The Baloch Speak Through Their Culture By Saher Baloch

With the Balochi song “We are children of the Baloch” booming in the background, the football ground opposite Lyari General Hospital was absolutely jam-packed an hour before the celebrations had even begun.

Amidst a growing insurgency in their home province, and a multitude of problems that they face in the bustling metropolis, the Baloch community of Karachi celebrated Baloch Culture Day in Lyari and other parts of the city on Friday.

With the Balochi song “We are children of the Baloch” booming in the background, the football ground opposite Lyari General Hospital was absolutely jam-packed an hour before the celebrations had even begun.

“It is Eid in Lyari,” said a child, as he tried catching up with his father while simultaneously fixing his turban that kept falling over his eyes.

In a medical camp beside the gates, sipping a cup of tea sat Habib Hassan. A member of the Lyari Resource Centre, Hassan said that this event had, essentially, been arranged for the youth. “They need to know that they are Baloch,” he explained, putting extra emphasis on the word ‘Baloch’.

The constant barrage of negative news coming from their home province is not lost on the many elders sitting inside the camp. Watching the preparations nearby, Shoaib Mohammad, head of the People’s Paramedical Association, says many people were living in denial about Lyari and the direction in which it was heading. “It is as if it is happening somewhere else.”

For an area that is traditionally known to be a PPP stronghold, Mohammad points out that the few pictures of Benazir Bhutto that used to hang from the walls of this area have all but vanished. He insists there is no sincere leader in the pipeline anymore. “With the death of BB, the politics of ages past have died as well,” he added with a shrug.

Just as he finishes his sentence, a man raises his hands in the air, and with a spate of colorful words greets the youngsters, who are, apparently, late in carrying out a task assigned to them. The man asks the kids, who are walking in a laidback manner, to hurry up. “Nawabon, kaam karo,” he jeers at them and adds a curse-word as an afterthought. On two different occasions, the camels that had been brought to exhibit the culture of Balochistan tried to run away.

The camels’ attempted escape, which created a minor stir at the event, sent a group of young boys who were standing nearby into a fit of laughter.

The mood at the event remained festive throughout, as the people tried their best to forget the problems that awaited them at home.

A majority of the young crowd was anxiously waiting for Uzair Baloch to make his speech before the massive crowd that had gathered at the ground.

Wasim and Mohammad Sohail, volunteers at the event, said that if given a choice they would love to study more. Working as a cook at Nine Zero, Sohail usually plays football in this ground. He says it saddens him that so little has been done to take the game to the national level.

Among the same group, a boy named Manzoor, when asked about Lyari, replied with great conviction: “it’s better than Dubai! My plan is to get married first, and then decide what I need to do,” he said. His plans earned him a sarcastic nod from an old man sitting nearby and a good teasing from his mates.
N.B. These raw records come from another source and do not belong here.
/-- The acquirers parked on a semaphore are released from the front while VALUE suffices; a release that leaves another acquirer of another
transaction parked is an order decision (R206, R214). -/
def Slice.wakeSem (s : Slice) (pin : Bool) (pid obj g : Nat) (o : SyObj) : List (Nat × Waiter) → Slice × SyObj
  | [] => (s, o)
  | w :: rest =>
    if getF o SO_VALUE < w.2.arg then (s, o)
    else
      let o := fewer (setF o SO_VALUE (getF o SO_VALUE - w.2.arg)) 1
      let s := s.release w.1 0 ST_RELEASED 0 none g
      let s := match rest.find? (fun x => x.2.src != w.2.src || x.2.txn != w.2.txn) with
        | some x => s.noteOdc pid 1 pin (obj / 8) OP_SY_ACQ.toNat w.2.src.toNat OP_SY_ACQ.toNat x.2.src.toNat
            { Occ.none with pid := some pid, half := some (objHalf pin obj), pin := pin, addr := obj / 8 * 128 }
        | none => s
      Slice.wakeSem s pin pid obj g o rest

/-- Waiters are evaluated after VALUE has changed (R205, R206). -/
def Slice.wake (s : Slice) (pin : Bool) (pid obj g : Nat) (o : SyObj) : Slice × SyObj :=
  match getF o SO_TYPE with
  | 1 => s.wakeCounter pin pid obj g o
  | 2 => Slice.wakeSem s pin pid obj g o ((s.waitersOn pin pid obj).filter (fun w => w.2.kind = 0))
  | _ => (s, o)

/-- RELEASE_TICK of a completion granted at g (R208). -/
def Slice.relTick (s : Slice) (pid g : Nat) : Word :=
  if s.flag (PT_CTRL pid) PT_CTRL_DET_MODE then s.countAt g + BitVec.ofNat 64 (s.fld SY_CTRL SY_CTRL_REL_LEAD) else 0

/-- Generation a completes: the object, the drain tracker t and the releases (R208). -/
def Slice.complete (s : Slice) (pin : Bool) (pid obj src g t : Nat) (o : SyObj) : Slice × SyObj × SyAns :=
  let a := getF o SO_GEN
  let tick := s.relTick pid g
  let ws := (s.waitersOn pin pid obj).filter (fun w => (w.2.kind = 1 || w.2.kind = 3) && w.2.st = 0 && w.2.arg = a)
  let s := ws.foldl (fun s w => s.release w.1 a ST_RELEASED tick (some t) g) s
  let s := s.setDrain t ⟨obj, pin, BitVec.ofNat 4 pid, a, tick.toNat, ws.length, true, g + 2⟩
  let s := (s.waitersOn pin pid obj).foldl (fun s w =>
    if w.2.kind = 3 && w.2.st = 2 && w.2.arg = (a + 1) % 65536 then s.setWaiter w.1 { w.2 with st := 0 } else s) s
  let o := setF (setF (setF (setF (fewer o ws.length) SO_VALUE 0) SO_GEN ((a + 1) % 65536)) SO_DRAIN 1) SO_LAST src
  (s, o, ⟨a, ST_RELEASED, false, false, tick⟩)

/-! ### The operations -/

/-- SY_ADD (R204, R206). (DEDUCED, log 19) -/
def Slice.syAdd (s : Slice) (r : Req) (g : Nat) (o : SyObj) : Slice × SyObj × Option SyAns :=
  let ty := getF o SO_TYPE
  let d := sext 32 r.a.sArg
  if ty = 3 then (s, o, some (.st ST_TYPE))
  else if ty = 2 && d < 1 then (s, o, some (.st ST_BADARG))
  else
    let sat := satSum (getF o SO_VALUE) d
    let o1 := addValue o d r.a.src.toNat
    let w := if ty = 1 && getF o1 SO_VALUE = getF o SO_VALUE then (s, o1) else s.wake r.a.pin r.lp (r.a.addr.toNat / 16) g o1
    (w.1, w.2, some ⟨0, ST_OK, sat.2.1, sat.2.2, 0⟩)

/-- SY_ACQ (R206). (DEDUCED, log 19) -/
def Slice.syAcq (s : Slice) (r : Req) (o : SyObj) : Slice × SyObj × Option SyAns :=
  let n := r.a.sArg
  let parked := (s.waitersOn r.a.pin r.lp (r.a.addr.toNat / 16)).any (fun w => w.2.kind = 0)
  if getF o SO_TYPE != 2 then (s, o, some (.st ST_TYPE))
  else if n = 0 then (s, o, some (.st ST_BADARG))
  else if !parked && decide (n ≤ getF o SO_VALUE) then
    (s, setF (setF o SO_VALUE (getF o SO_VALUE - n)) SO_LAST r.a.src.toNat, some (.st ST_RELEASED))
  else if r.a.wait then
    match s.park r o 0 0 with
    | some (s1, o1) => (s1, o1, none)
    | none => (s.noteWtFull r.lp, o, some (.st ST_WT_FULL))
  else (s, o, some (.st ST_FAILED))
Being children, and having already seen so much violence, gang war and drugs, they reiterate the same observation that has made by so many others before them: “Lyari has a lot of talent, waiting to be tapped.”
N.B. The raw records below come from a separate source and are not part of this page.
/-- A frame operation on pinned frames is performed at the grant of its first frame (R162, R187). -/
def Slice.serveOpPin (s : Slice) (r : Req) (gr : Gr) : Slice :=
  let keys := s.opKeys r
  let x0 := reqSet r.op r.a
  let bk := bankKey x0
  let fr := keys.map (fun xk => s.frameIn xk.2)
  let s0 := keys.foldl (fun t xk => t.noteReads 0 xk.2 0 (fun _ => true)) s
  let s1 := ((s0.holdBank bk gr.g (opSlots r.op r.a 1 - 1)).odc r bk gr.g).noteDeads r fr
  let (s2, last) := s1.pinGrants r gr.g ((keys.drop 1).map Prod.fst)
  let (s3, e) := s2.opEffect r gr.g fr
  let wr := (keys.zip e.writes).filterMap (fun kw => kw.2.map (fun w => (kw.1, w)))
  match s3.pinCaptures r.lp (wr.map Prod.fst) with
  | none => s.wait r bk x0 .shelf gr
  | some (s4, extra) =>
    let s5 := wr.foldl (fun t kw => ((t.putBytes kw.1.2 (bytesOfSectors kw.2.1) kw.2.2).1.pinTags r.lp kw.1.2 false)) s4
    let bad := fr.any (fun f => f.bad)
    let s6 := if bad then s5.stewardErr r else s5
    s6.sendAnswers ((s6.opAnswer r e bad 0).map (fun x => { x with after := x.after + extra })) last

/-! ### Physical lines (R163, R186) -/

/-- Where a target line is once it may be operated on: in the arrays, or in a fill-buffer entry that found no way (R163, R186). -/
inductive OpSrc where
  | loc (l : Loc)
  | fill (k i : Nat)
  deriving DecidableEq, Repr

/-- What the tag stage finds for one target line. -/
inductive OpLine where
  | wait (w : Wait)
  | lost (l : Loc)
  | recall (e : Nat)
  | fetch
  | ready (x : OpSrc)
  deriving DecidableEq, Repr

/-- The HTE of a fill that arrived for this request and found no way. -/
def Slice.arrivedFor (s : Slice) (r : Req) (bk line : Nat) (own : Option Nat) : Option (Nat × Nat) :=
  match s.hteOf line with
  | none => none
  | some i =>
    let e := s.hte bk i
    if e.arrived && (own = some i || (e.rnode = r.a.src && e.rtxn = r.a.txn && e.op = r.op)) then (s.fillOf bk i).map (fun f => (f.1, i)) else none

/-- The tag stage of one target line of a frame operation (R163, R186). -/
def Slice.opLine (s : Slice) (r : Req) (bk line : Nat) (own : Option Nat) : OpLine :=
  match s.arrivedFor r bk line own with
  | some (k, i) => .ready (.fill k i)
  | none => match s.tag r.lp line own with
    | .held w => .wait w
    | .lost l => .lost l
    | .found .absent => .fetch
    | .found l =>
      let part := getF (s.locW0 l) T0_LAYOUT = 0
        && coveredSectors r.op r.a &&& ~~~(BitVec.ofNat 4 (getF (s.locW0 l) T0_SV)) != 0
      match l with
      | .victim e => if s.canRecall e then .recall e else if part then .fetch else .ready (.loc l)
      | _ => if part then .fetch else .ready (.loc l)

/-- The fill of one target line issues for a held operation, or the operation waits (R163). -/
def Slice.opFetch (s : Slice) (r : Req) (bk line : Nat) (gr : Gr) : Slice × Wait :=
  if s.locate r.lp line = .absent && s.alloc line r.lp 0 = .wait .way then (s, .way)
  else match s.missNeeds r bk { gr with own := none } with
    | .inr w => (s.noteStarved (bk / 8) w, w)
    | .inl (i, k) =>
      let e := { (r.hte line .wMem 0 false) with kind := .fill, req := none }
      let s := (s.setHte bk i e).pcEv 0x07 1 r.occ
      (s.sendMemRd r.port (gr.g + 11) k ⟨line, r.lp, r.a.pid.toNat, s.reqClass r, .hte (bk * 16 + i), false, 0, false⟩, .line)

/-- The wait of a request for several lines: for a line that is on its way, unless some line needs the request to be performed again. -/
def laterWait (old : Option (Nat × Wait)) (new : Nat × Wait) : Option (Nat × Wait) :=
  match old with
  | none => some new
  | some x => if x.2 = .line || x.2 = .recall then some new else some x

/-- What must still happen before the operation: recalls and fills of its lines; the request waits for what comes last (R163). -/
def Slice.opPrepare (s : Slice) (r : Req) (bk : Nat) (gr : Gr) (ls : List (Nat × OpLine)) : Slice × Option (Nat × Wait) :=
  ls.foldl (fun (t : Slice × Option (Nat × Wait)) lo => match lo.2 with
    | .recall e => ((t.1.recall e gr.g).pcEv 6 1 r.occ, laterWait t.2 (lo.1, .recall))
    | .fetch => let f := t.1.opFetch r bk lo.1 gr; (f.1, laterWait t.2 (lo.1, f.2))
    | .wait w => (t.1, laterWait t.2 (lo.1, w))
    | _ => t) (s, none)

/-- Every target line of a held operation is in place, or can be looked up again (R163). -/
def Slice.opInPlace (s : Slice) (r : Req) (bk : Nat) : Bool :=
  ((List.range (spanFrames r.op r.a)).map (lineNo r.a.addr.toNat + ·)).all (fun n =>
    (!(s.transient n) || (s.arrivedFor r bk n none).isSome) && (match s.locate r.lp n with
      | .victim e => !(s.vict e).recalling
      | _ => true))

/-- The line at a source as the read slot finds it. -/
def Slice.srcIn (s : Slice) (line : Nat) : OpSrc → FrameIn
  | .loc l => ⟨s.locData l line, false, s.locBad l line || s.isLost l⟩
  | .fill k _ => ⟨(Tbl.at Fill.none s.fills k).data, false, false⟩

/-- The line at a source is in a pair or quad frame. -/
def Slice.srcComp (s : Slice) : OpSrc → Bool
  | .loc l => getF (s.locW0 l) T0_LAYOUT != 0 && l != .absent
  | .fill _ _ => false

/-- EPST of the line at a source. -/
def Slice.srcEpst (s : Slice) (p : Nat) : OpSrc → Nat
  | .loc l => getF (s.locW1 l) T1_EPST
  | .fill _ _ => s.epstClean p

/-- What became of the write of one line: done in the arrays; written back to memory under an HTE (R75); or it waits. -/
inductive OpWrote where
  | done
  | memory (m : BitVec 4) (d : Line)
  | wait (k : Wait)
  deriving DecidableEq, Repr

/-- The result of an operation on one line is written; its directory is left in U (R186). `w` is none for a line that is only read, and for a CAS that fails:
with no way for the line it writes nothing back, and is answered at once. (DEDUCED, log 74) -/
def Slice.opWrite (s : Slice) (p line : Nat) (x : OpSrc) (old : Line) (bad : Bool) (w : Option (BitVec 4 × Line)) : Slice × OpWrote :=
  let dir := fun (t : Slice) (w1 : Word) => if w.isSome then t.writtenW1 p line (clearDir w1) else clearDir w1
  match x with
  | .fill _ _ => (s, match w with
      | some (m, d) => .memory m d
      | none => .done)
  | .loc (.frame key) =>
    let f := s.frame key
    if bad then (s, .done)
    else if getF f.w0 T0_LAYOUT = 0 then
      match w with
      | none => ((s.putTags key f.w0 (dir s f.w1)).touch (lineSet line) (keyWay key), .done)
      | some (m, d) =>
        let w0 := setF (setF f.w0 T0_SV (getF f.w0 T0_SV ||| m.toNat)) T0_SD (getF f.w0 T0_SD ||| m.toNat)
        ((((s.putBytes key (bytesOfSectors m) d).1.putTags key w0 (dir s f.w1)).touch (lineSet line) (keyWay key)), .done)
    else match s.relayout key p line (match w with
        | some x => x.1.toNat
        | none => 0) (match w with
        | some x => x.2
        | none => old) (s.accLine p line) with
      | (s1, .done l2) => (s1.setLocW1 l2 (dir s1 (s1.locW1 l2)), .done)
      | (_, .wait k) => (s, .wait k)
      | (_, .nowhere) => (match w with
          | none => (s, .done)
          | some (m, d) => (s.removeLine (.frame key) line, .memory m d))
  | .loc (.victim e) =>
    let v := s.vict e
    if bad then (s, .done)
    else match w with
      | none => (s.setLocW1 (.victim e) (dir s v.frame.w1), .done)
      | some (m, d) =>
        if getF v.frame.w0 T0_LAYOUT = 0 then
          let w0 := setF (setF v.frame.w0 T0_SV (getF v.frame.w0 T0_SV ||| m.toNat)) T0_SD (getF v.frame.w0 T0_SD ||| m.toNat)
          (s.putVictSectors e m w0 (dir s v.frame.w1) d, .done)
        else (s.removeLine (.victim e) line, .memory m d)
  | .loc .absent => (s, .done)

/-- One target line with what the operation leaves of it. -/
structure OpItem where
  line : Nat
  src : OpSrc
  frame : FrameIn
  write : Option (BitVec 4 × Line)
  deriving DecidableEq, Repr

/-- Every line is captured as R257 asks and written; the lines that go to memory are collected. None: it waits. -/
def Slice.opWriteAll (s : Slice) (p : Nat) (l : List OpItem) : (Slice × Nat × List (OpItem × BitVec 4 × Line)) ⊕ Wait :=
  l.foldl (fun (t : (Slice × Nat × List (OpItem × BitVec 4 × Line)) ⊕ Wait) it => match t with
    | .inr w => .inr w
    | .inl (s, n, mem) =>
      match (if it.write.isSome then s.epochPre p it.line (s.srcEpst p it.src) it.frame.data else some (s, 0)) with
      | none => .inr .shelf
      | some (s1, e) => match s1.opWrite p it.line it.src it.frame.data it.frame.bad it.write with
        | (_, .wait k) => .inr k
        | (s2, .done) => .inl (s2, n + e, mem)
        | (s2, .memory m d) => .inl (s2, n + e, mem ++ [(it, m, d)])) (.inl (s, 0, []))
Youngsters from the nearby Singhu Lane have pinned their hopes on Uzair Baloch to resurrect the area and to bring back the lost glory of Lyari.

On the other end of the ground was a massive gathering of women who were busy squabbling over the lack of space. Their complaints were met with a humorously dry reply from the gatekeeper: “We had no idea so many of you would turn up.”

An old woman, who had come from Gulshan-e-Iqbal, said that she was attending the event to support Uzair Baloch. She said that she had attended the last event as well, but that “this one is better, as it is in our hometown and we can stay back if we want to”.

As evening approached, Abdul Sattar Edhi and Uzair Baloch entered the ground, accompanied by a bevy of supporters.

When asked about the stories of strife from the area, along with the rising ‘Lala Culture’, Uzair Baloch denied these allegations as “a conspiracy being hatched by the enemies of the area”.

Explaining his point, he said that there was ethnic strife in the 80’s and 90’s the whole of Karachi, except for Lyari, had been horribly afflicted by ethnic strife. “Even during the gang war clashes, none of the minorities and other ethnicities were harmed. Why would we do it now?” he asked.

On whether he is willing to join politics, he promptly replied, “if the people want me to, I might.”

Former Home Minister Zulfiqar Mirza also made a brief cameo in the latter half of the event. His arrival was met with shouts of joy from the audience. Mirza spoke to The News about the persisting Balochistan issue; he stressed that “the government needs to take ownership of Balochistan, rather than announcing development packages for them.” He said that for this to happen, “the Prime Minister and President will need to visit the province personally.”